Repeat the lines below exactly as written, please, from the line with "if before.guardMet c" to the line with "compAdvance c (s.modComp", both lines included, and no others.

◇ ◇ ◇

-- ==== Sys2Proof/Machine/Compressors.lean ====
section
/-! DEFINITION. The compressor controllers (R119 to R125, R130, R131, R135, R137) and the seats they hold (R128); taking and
leaving the grant queue (R126). What a compressor's fault does at its spots is in Spots.lean. -/

namespace Sys2Proof.Machine

/-- R180: a test has ended; the last one brings a COMMISSIONING siding to OPERATING. -/
def settleTests (s : State) : State :=
  if s.siding = .commissioning ∧ s.tests.spots = [] ∧ s.tests.comps = [] then { s with siding := .operating } else s

def endCompTest (c : CompNo) (s : State) : State :=
  settleTests { s with tests := { s.tests with comps := s.tests.comps.filter (· ≠ c) } }

def endSpotTest (i : SpotNo) (s : State) : State :=
  settleTests { s with tests := { s.tests with spots := s.tests.spots.filter (· ≠ i) } }

/-- R122: the valve stands SHUT and its mark is at least the dead-time old. -/
def Comp.provenShut (deadTime : Nat) (d : Direction) (k : Comp) : Bool :=
  (k.valve d).isShut && match k.mark d with
    | some age => decide (deadTime * Config.ticksPerSecond ≤ age)
    | none => false

/-- R122: the direction valve a compressor is waiting to open. -/
def Comp.awaits (k : Comp) : Option Direction :=
  match k.state, k.step with
  | .starting, some .deadTime => k.dir
  | .reversing, some .deadTime => k.dir
  | .proof, some .pushStroke =>
    if !k.stroked && k.push.isShut && k.push.command == .toShut then some .push else none
  | .proof, some .drawStroke =>
    if !k.stroked && k.draw.isShut && k.draw.command == .toShut then some .draw else none
  | .proof, some .runWait =>
    if !k.startOn && k.push.isShut && k.push.command == .toShut then some .push else none
  | _, _ => none

/-- R125: a compressor stops. -/
def stopComp (c : CompNo) (s : State) : State :=
  shutDirs c (s.modComp c fun k =>
    { k with state := .stopped, step := none, dir := none, startOn := false, startTimer := .stopped,
             runTimer := .stopped, stroked := false })

/-- R125: entry to RUN_ON; with a run-on time of 0 s the compressor passes through it. -/
def enterRunOn (c : CompNo) (s : State) : State :=
  if s.site (·.runOnTime) = 0 then stopComp c s
  else s.modComp c fun k =>
    { k with state := .runOn, step := none, startTimer := .stopped, runTimer := .seconds (s.site (·.runOnTime)) }

/-- R123, R131: the direction valve has arrived open. -/
def enterRunWait (c : CompNo) (s : State) : State :=
  s.modComp c fun k =>
    { k with state := .starting, step := some .runWait, startOn := true, startTimer := .seconds (s.site (·.startTime)) }

/-- The work at an open arrival of a direction valve (R123, R131, R135). -/
def compOnOpen (c : CompNo) (s : State) : State :=
  let k := s.comp c
  match k.state, k.step with
  | .starting, some .valveOpening | .reversing, some .valveOpening =>
    match k.dir with
    | some d => if (k.valve d).isOpen then enterRunWait c s else s
    | none => s
  | .proof, some .pushStroke =>
    if k.push.isOpen then commandDir c .push .toShut (s.modComp c fun k => { k with stroked := true }) else s
  | .proof, some .drawStroke =>
    if k.draw.isOpen then commandDir c .draw .toShut (s.modComp c fun k => { k with stroked := true }) else s
  | .proof, some .runWait =>
    if !k.startOn && k.push.isOpen then
      s.modComp c fun k => { k with startOn := true, startTimer := .seconds (s.site (·.startTime)) }
    else s
  | _, _ => s

/-- The work at run feedback standing active after start-on (R124, R135). -/
def compOnRun (c : CompNo) (s : State) : State :=
  let k := s.comp c
  if k.run.active && k.startOn && k.step == some .runWait then
    match k.state with
    | .starting =>
      if k.seated.isEmpty then enterRunOn c s
      else s.modComp c fun k => { k with state := .running, step := none, startTimer := .stopped }
    | .proof =>
      s.modComp c fun k =>
        { k with step := some .proofRun, startTimer := .stopped, runTimer := .seconds (s.site (·.proofTime)) }
    | _ => s
  else s

/-- R135: the proof has passed. -/
def passProof (c : CompNo) (s : State) : State :=
  endCompTest c (s.modComp c fun k =>
    { k.mapValves Valve.passTest with state := .stopped, step := none, dir := none, fault := none, stroked := false })

/-- The work at a shut arrival of a direction valve (R131, R135). -/
def compOnShut (c : CompNo) (s : State) : State :=
  let k := s.comp c
  match k.state, k.step with
  | .reversing, some .valvesShutting =>
    if k.push.isShut && k.draw.isShut then s.modComp c fun k => { k with step := some .deadTime } else s
  | .proof, some .settling =>
    if k.push.isShut && k.draw.isShut then s.modComp c fun k => { k with step := some .pushStroke, stroked := false }
    else s
  | .proof, some .pushStroke =>
    if k.stroked && k.push.isShut then s.modComp c fun k => { k with step := some .drawStroke, stroked := false } else s
  | .proof, some .drawStroke =>
    if k.stroked && k.draw.isShut then s.modComp c fun k => { k with step := some .runWait, stroked := false } else s
  | .proof, some .stopping => if k.push.isShut then passProof c s else s
  | _, _ => s

/-- R122: the awaited direction valve is commanded open once its partner is proven shut. -/
def compOnGuard (c : CompNo) (s : State) : State :=
  let k := s.comp c
  match k.awaits with
  | some d =>
    if k.provenShut s.protection.deadTime d.other then
      commandDir c d .toOpen (s.modComp c fun k =>
        if k.step = some .deadTime then { k with step := some .valveOpening } else k)
    else s
  | none => s

/-- R122: the compressor waits to open a direction valve whose partner is proven shut. -/
def State.guardMet (s : State) (c : CompNo) : Bool :=
  match (s.comp c).awaits with
  | some d => (s.comp c).provenShut s.protection.deadTime d.other
  | none => false

/-- The guard judged at this event. The command may be answered by an arrival at once (R144), so the arrivals are looked at
after it. -/
def compPassGuard (c : CompNo) (s : State) : State := compOnRun c (compOnOpen c (compOnGuard c s))

/-- The work at the arrivals of the direction valves. -/
def compOnArrivals (c : CompNo) (s : State) : State := compOnShut c (compOnRun c (compOnOpen c s))

/-- A compressor that begins to want a direction valve open is carried as far as its valves, its run feedback and its guard
allow at this event. -/
def compAdvance (c : CompNo) (s : State) : State := compPassGuard c (compOnArrivals c s)

/-- A compressor at a report of its valves, after `before`. The guard is judged where this event brings the wait or the mark; a
guard that was met before it waits for its own expiry (R122, log entry 7). -/
def compReported (before : State) (c : CompNo) (s : State) : State :=
  let s1 := compOnArrivals c s
  if before.guardMet c && (s1.comp c).awaits == (before.comp c).awaits then s1 else compPassGuard c s1

/-- R123: a STOPPED compressor starts toward the seated entry's direction. -/
def startComp (c : CompNo) (d : Direction) (s : State) : State :=
  compAdvance c (s.modComp c fun k => { k with state := .starting, step := some .deadTime, dir := some d })

/-- R130, R131: the mark is cleared and the compressor reverses toward `d`. -/
def enterReversing (c : CompNo) (d : Direction) (s : State) : State :=
  compAdvance c (shutDirs c ((s.touchComp c).modComp c fun k =>
    { k with state := .reversing, step := some .valvesShutting, dir := some d, turning := none, startOn := false,
             startTimer := .stopped, runTimer := .stopped }))

/-- The states in which a compressor works in a direction. -/
def CompState.working : CompState → Bool
  | .starting | .running | .runOn | .reversing => true
  | .stopped | .proof | .faulted => false

/-- R128: a compressor whose seated set is empty acts on its own state, by R130 when it is TURNING and by R125 when it is
RUNNING. -/
def compOnEmpty (c : CompNo) (s : State) : State :=
  let k := s.comp c
  if k.seated.isEmpty then
    match k.turning, k.dir with
    | some _, some d => if k.state.working then enterReversing c d.other s else s
    | _, _ => if k.state = .running then enterRunOn c s else s
  else s

/-- R64, R128: a spot's seat is released, and the compressor acts. -/
def releaseSeat (i : SpotNo) (s : State) : State :=
  match (s.spot i).seat with
  | none => s
  | some c =>
    compOnEmpty c ((((s.touchSpot i).touchComp c).modSpot i fun sp => { sp with seat := none }).modComp c fun k =>
      { k with seated := k.seated.filter (· ≠ i) })

/-- R129, R130: a TURNING mark that spot `i` caused is cleared. -/
def clearTurning (i : SpotNo) (c : CompNo) (s : State) : State :=
  if (s.comp c).turning = some i then (s.touchComp c).modComp c fun k => { k with turning := none } else s

/-- R64, R126, R130: a spot's grant-queue entry leaves, and a mark it caused is cleared. -/
def dropGrant (i : SpotNo) (s : State) : State :=
  let s1 := if s.grants.any fun g => g.spot == i then (s.touchSpot i).touchQueue else s
  eachComp (clearTurning i) { s1 with grants := s.grants.filter (·.spot ≠ i) }

/-- The spot's seat or grant-queue entry goes (R35, R41, R46, R71). -/
def leaveCompressors (i : SpotNo) (s : State) : State := dropGrant i (releaseSeat i s)

/-- Stroke timers stop at the failing end of a test (R151). -/
def Valve.stopTimer (v : Valve) : Valve := { v with timer := .stopped }

/-- R150: the direction valves are taken up for the proof; a valve set SHUT there is reported SHUT. -/
def enterProof (c : CompNo) (s : State) : State :=
  let stroke := s.strokeOfDirection
  pursueDirAll c ((s.touchComp c).modComp c fun k =>
    { k.mapValves (Valve.beginTest stroke) with
      state := .proof, step := some .settling, dir := some .push, seated := [], startOn := false,
      startTimer := .stopped, runTimer := .stopped, stroked := false })

/-- R137, R138: a compressor brought to STOPPED with its seats gone. A proof it was in ends not passed (R136): retesting
valves return to FAULT, and `keepTimers` says whether the other stroke timers run on (R151): at field enable's loss they do (log
entry 15), at RESTART SIDING they do not (log entry 40), both the model's choice. -/
def haltComp (keepTimers : Bool) (c : CompNo) (s : State) : State :=
  let wasProof := (s.comp c).state == .proof
  let s1 := eachSpot (fun i s => s.modSpot i fun sp => if sp.seat = some c then { sp with seat := none } else sp) s
  let s2 := stopComp c (s1.modComp c fun k => { k with turning := none, seated := [] })
  if wasProof then
    let s3 := s2.modComp c fun k => k.mapValves Valve.failTest
    endCompTest c (if keepTimers then s3 else s3.modComp c fun k => k.mapValves Valve.stopTimer)
  else s2

end Sys2Proof.Machine
end

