-- ==== Sys2Proof/Machine/Protection.lean ====
section
/-! DEFINITION. The protection block: field enable off and on, the ESD input, the beat and auto-rearm (R156 to R164), with what
each owner does at a change of field enable (R37, R45, R137, R159, R181). -/

namespace Sys2Proof.Machine

/-- R37: field enable's loss at one fitted spot. -/
def spotLosesEnable (i : SpotNo) (s : State) : State :=
  match (s.spot i).state with
  | .connected | .staged | .transfer | .recovery | .held => addHold i .esd s
  | .proving => failProving .esd i s
  | .isolating => shutAll i (s.modSpot i fun sp => { sp with standing := true, timer := .stopped })
  | .stroking => failStroke true .esd i s
  | .vacant | .spotted | .faulted => s

/-- R137: field enable's loss at one fitted compressor. -/
def compLosesEnable (c : CompNo) (s : State) : State :=
  if (s.comp c).state = .faulted then s else haltComp true c s

/-- R181: field enable's loss ends a commissioning run. -/
def endCommissioning (s : State) : State :=
  if s.siding = .commissioning then { s with siding := .configured, tests := { spots := [], comps := [] } } else s

/-- R158, R159: field enable turns off. -/
def enableOff (s : State) : State :=
  let s1 := endCommissioning { s with fe := false, rearmRun := 0 }
  let s2 := eachFittedSpot spotLosesEnable (eachFittedComp compLosesEnable s1)
  eachComp pursueDirAll (eachSpot (fun i s => advanceSpot i (pursueSpotAll i s)) s2)

/-- R45, R164: field enable's return at one fitted spot. -/
def spotGainsEnable (i : SpotNo) (s : State) : State :=
  let s1 := removeHold i .esd s
  if (s1.spot i).state = .isolating ∧ (s1.spot i).standing = true then
    shutLines i (s1.modSpot i fun sp => { sp with standing := false, step := some .linesClosing })
  else s1

/-- R164: field enable turns on. -/
def enableOn (s : State) : State :=
  let s1 := eachFittedSpot spotGainsEnable { s with fe := true, rearmRun := 0 }
  settle (eachComp (fun c s => compAdvance c (pursueDirAll c s))
    (eachSpot (fun i s => advanceSpot i (pursueSpotAll i s)) s1))

/-- R158: the ESD input has become active. -/
def esdBecomesActive (s : State) : State := if s.fe then settle (enableOff s) else s

/-- R156: the raw ESD level changes. -/
def changeEsdLevel (high : Bool) (s : State) : State :=
  if s.esdHigh = high then s
  else
    let s1 := { s with esdHigh := high }
    if s1.esdActive then esdBecomesActive s1 else s1

/-- R163: one beat, by the table of the rule: with the rearm run as it stands it is counted, or field enable turns on. The table's
BEAT and AUTO_REARM are both one beat (log entry 12). -/
def takeBeat (s : State) : State :=
  let s1 := { s with beatTimer := .running Config.ticksPerSecond }
  if s1.fe then { s1 with rearmRun := 0 }
  else if s1.protection.autoRearm && !s1.esdActive then
    if s1.rearmRun + 1 ≥ s1.protection.rearmCount then enableOn { s1 with rearmRun := 0 }
    else { s1 with rearmRun := s1.rearmRun + 1 }
  else { s1 with rearmRun := 0 }

end Sys2Proof.Machine
end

◇ ◇ ◇

Output below:
  if before.guardMet c && (s1.comp c).awaits == (before.comp c).awaits then s1 else compPassGuard c s1

/-- R123: a STOPPED compressor starts toward the seated entry's direction. -/
def startComp (c : CompNo) (d : Direction) (s : State) : State :=
  compAdvance c (s.modComp c fun k => { k with state := .starting, step := some .deadTime, dir := some d })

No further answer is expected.